I was born in New York City, moved to suburban New Jersey and came to Philadelphia in 1973 for college.
One of great strengths here, of course, is the sheer number of colleges and universities. We are attracting enormous numbers of young people, both who are college students and who are professionals. Large segments of that population are part of our innovation economy.
Ask me for one thing to advance our innovation quotient as a region pertaining to that type of talent and growing those businesses, and it would be to figure out the puzzle of how you increase the retention rate of college graduates and professional schools.
Some of it’s basic blocking and tackling: have a dynamic city where people will have a great time. Some of it is about organization and having real retention programs that can show off to newcomers at colleges and universities and some of it is more complicated.
Ultimately, though, the questions are all chicken and egg, whether the employers come first or the employees. The real answer is they need to grow in balance. No doubt, one of the problems when comparing Philly to Boston, which are really number one and two with the most graduate and professional students, is that Boston has two to three times the retention rates of its students.
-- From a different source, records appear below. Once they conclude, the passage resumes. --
/-- A write to a register kept per bank. -/
def State.putBank (s : State) (b p off : Nat) (w : Word) : State :=
  match regRow p off with
  | some r => if r.rw = 0 then s else s.setBreg b p off (w &&& r.rw)
  | none => s

/-- A write to the common header by glove `g` (spec/03 R61, R63 to R65, R83). -/
def State.headWrite (s : State) (g p off : Nat) (w : Word) : State :=
  if off = Hd.run then s.runReq p (bf w 0 2)
  else if off = Hd.irqEn then s.setReg p off w
  else if off = Hd.irqPend ∨ off = Hd.sticky then s.setReg p off (s.reg p off &&& ~~~w)
  else if off = Hd.owner then s.ownerWrite g p w
  else if off = Hd.drop then s.setReg p off w
  else s

/-- FP_CFG is written; a mismatch of rates that it makes is a fault (spec/16 R440, R441). -/
def State.fpCfgWrite (s : State) (k : Nat) (w : Word) : State :=
  let s1 := (s.putReg (Pg.fp k) Rg.FP_CFG w).fpIdleEnd k
  if s1.rateMismatch k && !s.rateMismatch k then s1.raiseSrc (Pg.fp k) 1 else s1

/-- A write of FP_EEE_CTL: without LPI_EN the MAC leaves low-power idle (spec/16 R437). -/
def State.eeeWrite (s : State) (k : Nat) (w : Word) : State :=
  let s1 := s.putReg (Pg.fp k) Rg.FP_EEE_CTL w
  if s1.flag (Pg.fp k) Rg.FP_EEE_CTL 0 then s1 else s1.fpWake k

/-- A time base's registers (spec/15 R400, R404, R408, R417). -/
def State.tmbWrite (s : State) (n off : Nat) (w : Word) : State :=
  let p := Pg.tmb n
  if tmbAbsent n off then s
  else if off = Rg.TMB_OFS_HI then s.setReg p off w
  else if off = Rg.TMB_OFS_LO then s.offsetSample n w
  else if off = Rg.TMB_RATE then s.rateWrite n w
  else if off = Rg.TMB_CAPTURE then s.capture n w
  else s.putReg p off w

/-- LSE_CTRL is written: another PARTNER has not been seen yet (spec/09 R229, R246). -/
def State.lseCtrlWrite (s : State) (w : Word) : State :=
  let s1 := s.putReg Pg.lse Rg.LSE_CTRL w
  if s1.fld Pg.lse Rg.LSE_CTRL 8 7 = s.fld Pg.lse Rg.LSE_CTRL 8 7 then s1 else s1.partnerNew

/-- A CAN channel's registers in bank `b` (spec/17 R446, R451, R453, R458, R461). -/
def State.canWrite (s : State) (b c off : Nat) (w : Word) : State :=
  if off = Rg.CAN_CTRL then s.canRecoverWrite c w
  else if off = Rg.CAN_RAM_BANK then s.putBank b (Pg.can c) off w
  else if off = Rg.CAN_TXREQ ∨ off = Rg.CAN_TXREQ + 4 then s.canTxReq c ((off - Rg.CAN_TXREQ) / 4) w
  else if off = Rg.CAN_TXCANCEL ∨ off = Rg.CAN_TXCANCEL + 4 then s.canTxCancel c ((off - Rg.CAN_TXCANCEL) / 4) w
  else if off = Rg.CAN_RXF_ACK ∨ off = Rg.CAN_RXF_ACK + 4 then s.canAck c (off != Rg.CAN_RXF_ACK) w
  else s.putReg (Pg.can c) off w

/-- A block register is written by glove `g` in bank `b`, CMD_OP apart. -/
def State.blockWrite (s : State) (b g p off : Nat) (w : Word) : State :=
  let k := pageInst p
  match pageKind p with
  | some .sys =>
    if off = Rg.SYS_RESTART_POLICY then (if g = 0 then s.policyWrite w else s)
    else if off = Rg.SYS_RESET then s.resetWrite g w
    else s.putReg p off w
  | some .pwr =>
    if off = Rg.PWR_PFW_COUNT then { s with nv := { s.nv with restart := { s.nv.restart with pfwCount := w } } }
    else s.putReg p off w
  | some .flt =>
    if off = Rg.FLT_SEL then s.putBank b p off w
    else if off = Rg.FLT_SEV then s.sevWrite (bf (s.breg b p Rg.FLT_SEL) 0 13) (bf w 0 3)
    else if off = Rg.FLT_CTRL then s.sevDefaults w
    else s.putReg p off w
  | some .cmd => s.putBank b p off w
  | some .rtc =>
    if off = Rg.RTC_CTRL then s.rtcCtrl w
    else if off = Rg.RTC_NUDGE then s.nudgeWrite w
    else s.putReg p off w
  | some .tmb => s.tmbWrite k off w
  | some .fp =>
    if off = Rg.FP_CFG then s.fpCfgWrite k w
    else if off = Rg.FP_MDIO_CTL then s.mdioWrite k w
    else if off = Rg.FP_EEE_CTL then s.eeeWrite k w
    else s.putReg p off w
  | some .can => if 0x800 ≤ off then s.canRamWrite b k off w else s.canWrite b k off w
  | some .pin =>
    if 0x100 ≤ off ∧ off < 0x200 ∧ off % 32 = 12 then s.pinLoad ((off - 0x100) / 32) w else s.putReg p off w
  | some .lse => if off = Rg.LSE_CTRL then s.lseCtrlWrite w else s.putReg p off w
  | some .pci =>
    if Rg.PCI_VF_GLOVE ≤ off ∧ off < Rg.PCI_VF_GLOVE + 28 then s.vfGlove ((off - Rg.PCI_VF_GLOVE) / 4 + 1) w
    else s.putReg p off w
  | some .key | some .upd | some .lcs | some .clk | some .hst | some .glv | some .rs | some .tpi | some .ptb
  | some .usb | some .ces | some .cea | some .ktl | some .ain | some .aout | some .dio | some .cdy | some .gvw =>
    s.putReg p off w
  | none => s

/-- A register write that the glove rules have let through. -/
def State.regStore (s : State) (b g p off : Nat) (w : Word) : State :=
  if off < 0x40 then s.headWrite g p off w else s.blockWrite b g p off w

-- Opcodes (spec/04 R96, R108 and the command tables of the chapters)

/-- Opcodes 0x0000 to 0x00FF. -/
def ops00 : List (Nat × (Ctx → State → State)) :=
  [ (0x0001, nopBody), (0x0002, queueCreateBody), (0x0003, queueDestroyBody), (0x0004, queueQueryBody) ]

/-- Opcodes 0x0100 to 0x01FF. -/
def ops01 : List (Nat × (Ctx → State → State)) :=
  [ (0x0101, sysRestartBody), (0x0102, sysEnterRunBody), (0x0103, sysEnterCommissionBody),
    (0x0104, sysEnterSafeBody), (0x0105, cfgSaveBody) ]

/-- Opcodes 0x0200 to 0x02FF. -/
def ops02 : List (Nat × (Ctx → State → State)) :=
  [ (0x0201, gloveSetBody), (0x0202, gloveQblockBody), (0x0203, gloveReclaimBody) ]

/-- Opcodes 0x0300 to 0x03FF; `fails`: the loop table entry cannot be read. -/
def ops03 (fails : Bool) : List (Nat × (Ctx → State → State)) :=
  [ (0x0301, loopWriteBody), (0x0302, loopReadBody), (0x0303, loopStartBody fails), (0x0304, loopStopBody),
    (0x0305, loopHandoverBody), (0x0306, loopQueryBody), (0x0307, loopClearBody) ]

/-- Opcodes 0x0400 to 0x04FF. -/
def ops04 : List (Nat × (Ctx → State → State)) :=
  [ (0x0401, taskWriteBody), (0x0402, taskReadBody), (0x0403, taskStartBody), (0x0404, taskStopBody),
    (0x0405, taskHandoverBody), (0x0406, taskQueryBody) ]

/-- Opcodes 0x0500 to 0x05FF. -/
def ops05 : List (Nat × (Ctx → State → State)) :=
  [ (0x0501, chSelftestBody), (0x0502, chFenceBody), (0x0503, lseClaimBody), (0x0504, lseReleaseBody),
    (0x0505, lseUnadoptBody), (0x0506, lseQueryBody), (0x0507, lseWarmTaskBody) ]

/-- Opcodes 0x0600 to 0x06FF. -/
def ops06 (fails : Bool) : List (Nat × (Ctx → State → State)) :=
  [ (0x0601, cdyIdentBody), (0x0602, cdyLogReadBody), (0x0610, cdySnapshotBody), (0x0611, cdyViewSetBody),
    (0x0612, cdyPublishBody), (0x0613, cdyCommitBody), (0x0614, cdyHarmonicsBody),
    (0x0620, cdyParamLoadBody fails), (0x0621, cdyParamReadBody), (0x0622, cdyPilotStatusBody),
    (0x0623, cdyCalBody), (0x0630, cdyImageLoadBody fails) ]

/-- Opcodes 0x0700 to 0x07FF. -/
def ops07 : List (Nat × (Ctx → State → State)) :=
  [ (0x0701, ptReadBody), (0x0702, ptWriteBody) ]

/-- Opcodes 0x0800 to 0x08FF. -/
def ops08 : List (Nat × (Ctx → State → State)) :=
  [ (0x0801, canRateDetectBody) ]

/-- Opcodes 0x0900 to 0x09FF. -/
def ops09 (fails : Bool) : List (Nat × (Ctx → State → State)) :=
  [ (0x0901, keyDeriveBody), (0x0902, keyDestroyBody), (0x0903, keyQueryBody), (0x0904, keyMacBody),
    (0x0905, keyEncryptBody), (0x0906, keyDecryptBody), (0x0907, keyWrapBody), (0x0908, keyUnwrapBody),
    (0x0909, keyPublicBody), (0x090A, keyVerifyBody), (0x090B, keyAttestBody), (0x090C, keySeedBody),
    (0x090D, keyRandomBody), (0x090E, keyCertBody), (0x0911, lcsProvisionBody fails false), (0x0912, lcsCertStoreBody),
    (0x0913, lcsTransitionBody fails false) ]

/-- Opcodes 0x0A00 to 0x0AFF. -/
def ops0A (fails : Bool) : List (Nat × (Ctx → State → State)) :=
  [ (0x0A01, updBeginBody), (0x0A02, updChunkBody), (0x0A03, updFinishBody), (0x0A04, updActivateBody),
    (0x0A05, updConfirmBody fails false), (0x0A06, updAbortBody) ]

/-- Opcodes 0x0B00 to 0x0BFF. -/
def ops0B : List (Nat × (Ctx → State → State)) :=
  [ (0x0B01, fltSaveBody) ]

/-- Opcodes 0x0C00 to 0x0CFF. -/
def ops0C : List (Nat × (Ctx → State → State)) :=
  [ (0x0C01, vbmReadBody) ]

/-- Every command body by its opcode; `fails` is the outcome of a fuse, of a read-back or of reading a table entry inside the command. -/
def cmdTable (fails : Bool) : List (Nat × (Ctx → State → State)) :=
  ops00 ++ ops01 ++ ops02 ++ ops03 fails ++ ops04 ++ ops05 ++ ops06 fails ++ ops07 ++ ops08
    ++ ops09 fails ++ ops0A fails ++ ops0B ++ ops0C

/-- The body of an opcode; one that is not assigned completes REFUSED_OP. -/
def cmdByOp (fails : Bool) (op : Nat) : Ctx → State → State :=
  match (cmdTable fails).find? (fun e => e.1 == op) with
  | some e => e.2
  | none => noOpBody

-- Accesses of requesters (spec/03 R55, spec/05 R118, spec/19 R488, R491)

/-- A 32-bit write at a window offset (spec/03 R54, R55). -/
def State.windowWrite (s : State) (r : Requester) (off : Nat) (w : Word) : State :=
  let p := off / 0x1000
  let o := off % 0x1000
  if p = Pg.cmd ∧ o = Rg.CMD_OP then s.issue r (bf w 0 16) (cmdByOp false (bf w 0 16))
  else if isQdb p then
    let q := (p - 0x100) * 256 + o / 16
    s.onBell r (fun g a => match o % 16 with
      | 0 => a.bellIndex g q w false
      | 8 => a.bellCtrl g q w false
      | _ => a.bellSeen g q)
  else s.onWrite r p o (fun g a => a.regStore (bankOf r) g p o w)

/-- A 32-bit write to the CLE block by core `c` (spec/19 R491). -/
def State.cleWrite (s : State) (c off : Nat) (w : Word) : State :=
  if s.coreUp && !s.active (s.coreGloveOf c) then s.violation (s.coreGloveOf c)
  else if s.coreUp && s.coreGloveOf c == 0 then
    if off < 0x100 then s.setRoute (off / 4) w.toNat
    else if off = 0x104 then
      { s with pci := { s.pci with enable := if bit w 0 then addN s.pci.enable c else delN s.pci.enable c } }
    else s
  else s

/-- Bytes are stored at a physical address: DRAM for the glove that may address it, SRAM for cores of glove 0; anywhere
else the write is ignored (spec/05 R118, R121, spec/19 R488). -/
def State.memWrite (s : State) (r : Requester) (a : Nat) (b : List Byte) : State :=
  if !s.coreUp then s
  else match s.gloveOf r with
    | none => s
    | some g =>
      if r = .usb then s
      else if !s.active g then s.violation g
      else if inDram a b.length then (if s.memOk g a b.length then s.store a b else s.violation g)
      else match r with
        | .core _ =>
          if decide (0x1000000 ≤ a) && decide (a + b.length ≤ 0x1200000) && g == 0 then s.store a b else s
        | _ => s

/-- Two 32-bit writes for a 64-bit access, the lower offset first; narrower or misaligned accesses are ignored. -/
def access32 (size off : Nat) (v : DWord) (f : State → Nat → Word → State) (s : State) : State :=
  let lo : Word := v.setWidth 32
  let hi : Word := (v >>> 32).setWidth 32
  if size = 4 ∧ off % 4 = 0 then f s off lo
  else if size = 8 ∧ off % 8 = 0 then f (f s off lo) (off + 4) hi
  else s

/-- A write of a requester in its address map (spec/00 R7, spec/19 R488, R494). -/
def State.writeAt (s : State) (r : Requester) (a size : Nat) (v : DWord) : State :=
  match windowOff r a with
  | some off => access32 size off v (fun x o w => x.windowWrite r o w) s
  | none =>
    match r with
    | .core c =>
      if 0x41000000 ≤ a ∧ a < 0x41001000 then
        access32 size (a - 0x41000000) v (fun x o w => x.cleWrite c.val o w) s
      else s.memWrite r a (leBytes size v.toNat)
    | _ => match bar4Off r a with
      | some (f, off) =>
        if s.coreUp && (s.gloveOf r).isSome then access32 size off v (fun x o w => x.bar4Write f o w) s else s
      | none => s.memWrite r a (leBytes size v.toNat)

/-- An access of a requester: a store, or a read, whose answer leaves the module. -/
def State.access (s : State) (r : Requester) (a size : Nat) (v : Option DWord) : State :=
  match v with
  | some w => s.writeAt r a size w
  | none =>
    let (b, s1) := s.readAt r a size
    s1.emit (.read r b)

/-- An uncorrectable error in the glove table, the QID map or a region check, met by an access (spec/05 R125). -/
def State.gloveEcc (s : State) : State := s.whenUp (fun a => a.raiseSrc Pg.glv 0)

-- Commands by other ways (spec/04 R100, spec/19 R502 to R504)

/-- A submission entry is read, and its command carried out; `ecc`: it cannot be read (spec/04 R111). One whose
place is not the owner's memory is not read, and counts (spec/05 R118). -/
def State.submit (s : State) (q : Nat) (fails ecc : Bool) : State :=
  if ecc then s.takeSpoilt q
  else match s.takeEntry q with
    | some (c, s1) => cmdByOp fails c.op c s1
    | none =>
      if s.coreUp && !s.pfw && (s.queue q).kind == 0 && s.active (s.queueOwner q) && s.canIssue (s.queueOwner q) then s.ringTried q
      else s

/-- REG_READ over USB: the words of consecutive registers, each read in its turn. -/
def State.usbReadWords (s : State) (off : Nat) : Nat → List Byte → State
  | 0, acc => s.emit (.ep0 acc)
  | n + 1, acc =>
    let b := if off < 0x1000000 then leBytes 4 (s.readFor .usb off).toNat else leBytes 4 0
    let s1 := if off < 0x1000000 then s.readEffect .usb off else s
    State.usbReadWords s1 (off + 4) n (acc ++ b)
One of the reasons that Boston was much more successful earlier on in making itself a haven for high tech innovation and bioscience startup was that students were there and ready. There are a comparable number of schools and students here, but a very small percentage number of employers, so we continue to be less successful in retaining our college and professional school students. One exception, possibly, is medicine and pure scientific research.
The answers aren’t rocket science. The fact is that the medical infrastructure and research in Philadelphia is extremely well developed. When we have physicians graduating from our medical schools and there’s a substantial employee base, well, then of course we have been way more successful for holding our own in biotech than in the VC area or another area.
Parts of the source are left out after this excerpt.